Can different Quantum states produce the same measurement for a particular observable?

Question

I'm trying to wrap my head around QM, so forgive me (and please correct me) if I my question or any way in which I explain the concepts as I understand them are wrong.

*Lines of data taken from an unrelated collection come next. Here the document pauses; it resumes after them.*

/-- The end of a parse, once the entries are read: the checks of R179 and R205, and the payload. -/
def parseEnd (bitsCap : Nat) (b : Bits) (pad n : Nat) (r : Nat × Table CodeEntry) : Except Stop Parsed :=
  if r.1 + pad > b.length then .error (.raise .malformedContainer r.1)
  else if b.length - pad - r.1 > bitsCap then .error (.raise .bufferOverflow r.1)
  else .ok { pad := pad, count := n, codes := r.2, start := r.1, payload := bsSlice b r.1 (b.length - pad) }

theorem tableGet_none_noCodes (es : List (Byte × Bits)) : ∀ e, e ∈ es → tableGet noCodes e.1 = none :=
  fun e _ => tableGet_noCodes e.1

/-- A blob that starts with a header is parsed up to the header's end, whatever follows. -/
theorem parseBlob_header {bitsCap pad count : Nat} {es : List (Byte × Bits)} {rest : Bits} (h : EntriesOk es)
    (hp : pad ≤ 7) (hc : count ≤ 255) (hle : es.length ≤ declared count) :
    parseBlob bitsCap (headerBits pad count es ++ rest) =
      (readEntries (headerBits pad count es ++ rest) (declared count - es.length) (headerBits pad count es).length
        (tableOfEntries es)).bind (parseEnd bitsCap (headerBits pad count es ++ rest) pad (declared count)) := by
  have r1 : readField (headerBits pad count es ++ rest) 0 3 = .ok (bitsN 3 pad, 3) := by
    have := readField_append' (a := []) (w := bitsN 3 pad) (n := 3)
      (c := bitsN 8 count ++ (es.flatMap entryBits ++ rest)) (by simp)
    simpa [headerBits] using this
  have r2 : readField (headerBits pad count es ++ rest) 3 8 = .ok (bitsN 8 count, 11) := by
    have := readField_append' (a := bitsN 3 pad) (w := bitsN 8 count) (n := 8)
      (c := es.flatMap entryBits ++ rest) (by simp)
    simpa [headerBits] using this
  have v1 : val (bitsN 3 pad) = pad := val_bitsN (by omega)
  have v2 : val (bitsN 8 count) = count := val_bitsN (by omega)
  have hre : readEntries (headerBits pad count es ++ rest) (declared count) 11 noCodes =
      readEntries (headerBits pad count es ++ rest) (declared count - es.length) (headerBits pad count es).length
        (tableOfEntries es) := by
    have := readEntries_append h (tableGet_none_noCodes es) (bitsN 3 pad ++ bitsN 8 count) rest
      (declared count - es.length)
    rw [foldl_tableSet_noCodes h.1, show es.length + (declared count - es.length) = declared count by omega] at this
    simpa [headerBits, ← Nat.add_assoc] using this
  unfold parseBlob
  rw [r1]
  simp only [Bind.bind, Except.bind]
  rw [r2]
  simp only [v1, v2]
  rw [show (if count = 0 then 256 else count) = declared count from rfl, hre]
  cases readEntries (headerBits pad count es ++ rest) (declared count - es.length) (headerBits pad count es).length
    (tableOfEntries es) with
  | error e => rfl
  | ok r => rfl

theorem declared_mod {n : Nat} (h1 : 1 ≤ n) (h2 : n ≤ 256) : declared (n % 256) = n := by
  unfold declared
  split <;> omega

/-- A whole blob: its table, payload, pad and count come back (R176, R178, R181). -/
theorem parseBlob_ok {bitsCap : Nat} {es : List (Byte × Bits)} {p padBits : Bits} (h : EntriesOk es)
    (h1 : 1 ≤ es.length) (hp : padBits.length ≤ 7) (hc : p.length ≤ bitsCap) :
    parseBlob bitsCap (headerBits padBits.length (es.length % 256) es ++ p ++ padBits) =
      .ok { pad := padBits.length, count := es.length, codes := tableOfEntries es,
            start := (headerBits padBits.length (es.length % 256) es).length, payload := p } := by
  have hd := declared_mod h1 h.length_le
  rw [List.append_assoc, parseBlob_header h hp (by omega) (by omega), hd, Nat.sub_self, readEntries]
  simp only [Except.bind, parseEnd]
  rw [if_neg (by simp only [List.length_append]; omega), if_neg (by simp only [List.length_append]; omega)]
  congr 2
  simp only [bsSlice, List.drop_left, List.length_append]
  rw [show (headerBits padBits.length (es.length % 256) es).length + (p.length + padBits.length) - padBits.length -
    (headerBits padBits.length (es.length % 256) es).length = p.length by omega, List.take_left]
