-- ==== Sys2Proof/Laws/PerInstr.lean ====
section
/-! SUPPORT. What is proved of every command as syntax, one lemma for each constructor (spec/30_encoding.md R80,
R81). -/

namespace Sys2Proof.Laws.Encoding

/-- The command is well formed, its word has zeros in bits [31:8] (R80), and decoding its word gives it back
(R81). -/
def Statement (i : Instr) : Prop :=
  i.wellFormed = true ∧ zeroField (encode i) = 0 ∧ decode (encode i) = .ok i

theorem reset : Statement .reset := ⟨rfl, rfl, rfl⟩
theorem count : Statement .count := ⟨rfl, rfl, rfl⟩
theorem build : Statement .build := ⟨rfl, rfl, rfl⟩
theorem assign : Statement .assign := ⟨rfl, rfl, rfl⟩
theorem encode : Statement .encode := ⟨rfl, rfl, rfl⟩
theorem serialize : Statement .serialize := ⟨rfl, rfl, rfl⟩
theorem deserialize : Statement .deserialize := ⟨rfl, rfl, rfl⟩
theorem decode : Statement .decode := ⟨rfl, rfl, rfl⟩
theorem compress : Statement .compress := ⟨rfl, rfl, rfl⟩
theorem decompress : Statement .decompress := ⟨rfl, rfl, rfl⟩
theorem nop : Statement .nop := ⟨rfl, rfl, rfl⟩

end Sys2Proof.Laws.Encoding
end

So this goes my understanding so far:

For a Hermitian operator $\mathcal{\hat A}$ representing the observable $\mathsf{A}$, the eigenfunctions of $\mathcal{\hat A}$, (let's call them $\psi_i$), are the different 'quantum states' (which are all the possible functions for the wave function $\Psi$ to collapse to, I think? sidenote: if that's the case would that mean that $\psi_i$ are not actually wave functions?) for which if you measure the system for the observable $\mathsf{A}$ you will definitely get $\psi_i$ for some particular $i$. And in fact the actual measurement you make is the eigenvalue of $\psi_i$, call it $a_i$. For two different eigenfunctions $\psi_1$ and $\psi_2$ if they have eigenvalues $a_1$ and $a_2$ such that $a_1 \not= a_2$ then $\psi_1$ and $\psi_2$ are orthogonal.

So my question is, if you have two different eigenfunctions $\psi_{n_1}$ and $\psi_{n_2}$ which have the same eigenvalue, $a_n$, then when you measure for $\mathsf{A}$, can you get different quantum states (i.e either $\psi_{n_1}$ or $\psi_{n_2}$)?

And if the actual measurement you record is $a_n$, then how do you know which $\psi_{n_i}$ it corresponds to.

I guess I'm still not clear on what $\psi_i$ is REALLY representing, if after all it is the eigenvalue $a_i$ that we measure wouldn't the quantum state of the system be defined by $a_i$?

Thanks, and apologies in advance is my question is long winded or unclear.

Answer 1

Suppose you have an eigenbasis for the operator $\mathcal{A}$. Let's say its eigenvalues $\{a_i\}_{i=0}^n$ are all non-degenerate (i.e. they are associated with only one eigenstate $\psi_i$) except for $a_0$, which is degenerate (i.e. it's associated with multiple nontrivial eigenstates $\{\phi_j\}_{j=1}^m$). Then, since any linear combination of the $\phi_j$ is also an eigenstate of $\mathcal{A}$ with the same eigenvalue $a_0$, there is a whole $m$-dimensional space of possible eigenstates.

If you measure $\mathsf{A}$ and get $a_0$ as a result, the "collapse" of the wavefunction is only partial. What's really happening is that the wavefunction you're measuring is projected into the $m$-dimensional eigenspace, so whatever $\phi_j$ components it had before measurement are all that's left.

For example, if we let $n=3$ and $m=2$, we write our wavefunction in this basis as

$$\Psi=c_1\psi_1+c_2\psi_2+c_3\psi_3+k_1\phi_1+k_2\phi_2$$

If you measure $\mathsf{A}$ and get $a_1$, then the wavefunction collapses into $\psi_1$, and likewise for $a_2$ and $\psi_2$, and $a_3$ and $\psi_3$. The coefficients $c_1,c_2,c_3$ determine the probability of measurement of $a_1,a_2,a_3$ (namely, the probability of measuring $a_1$ is $|c_1|^2$, etc.). If you measure $a_0$, then the wavefunction collapses into $k_1\phi_1+k_2\phi_2$ after measurement. Your probability of measuring $a_0$ is $|k_1|^2+|k_2|^2$.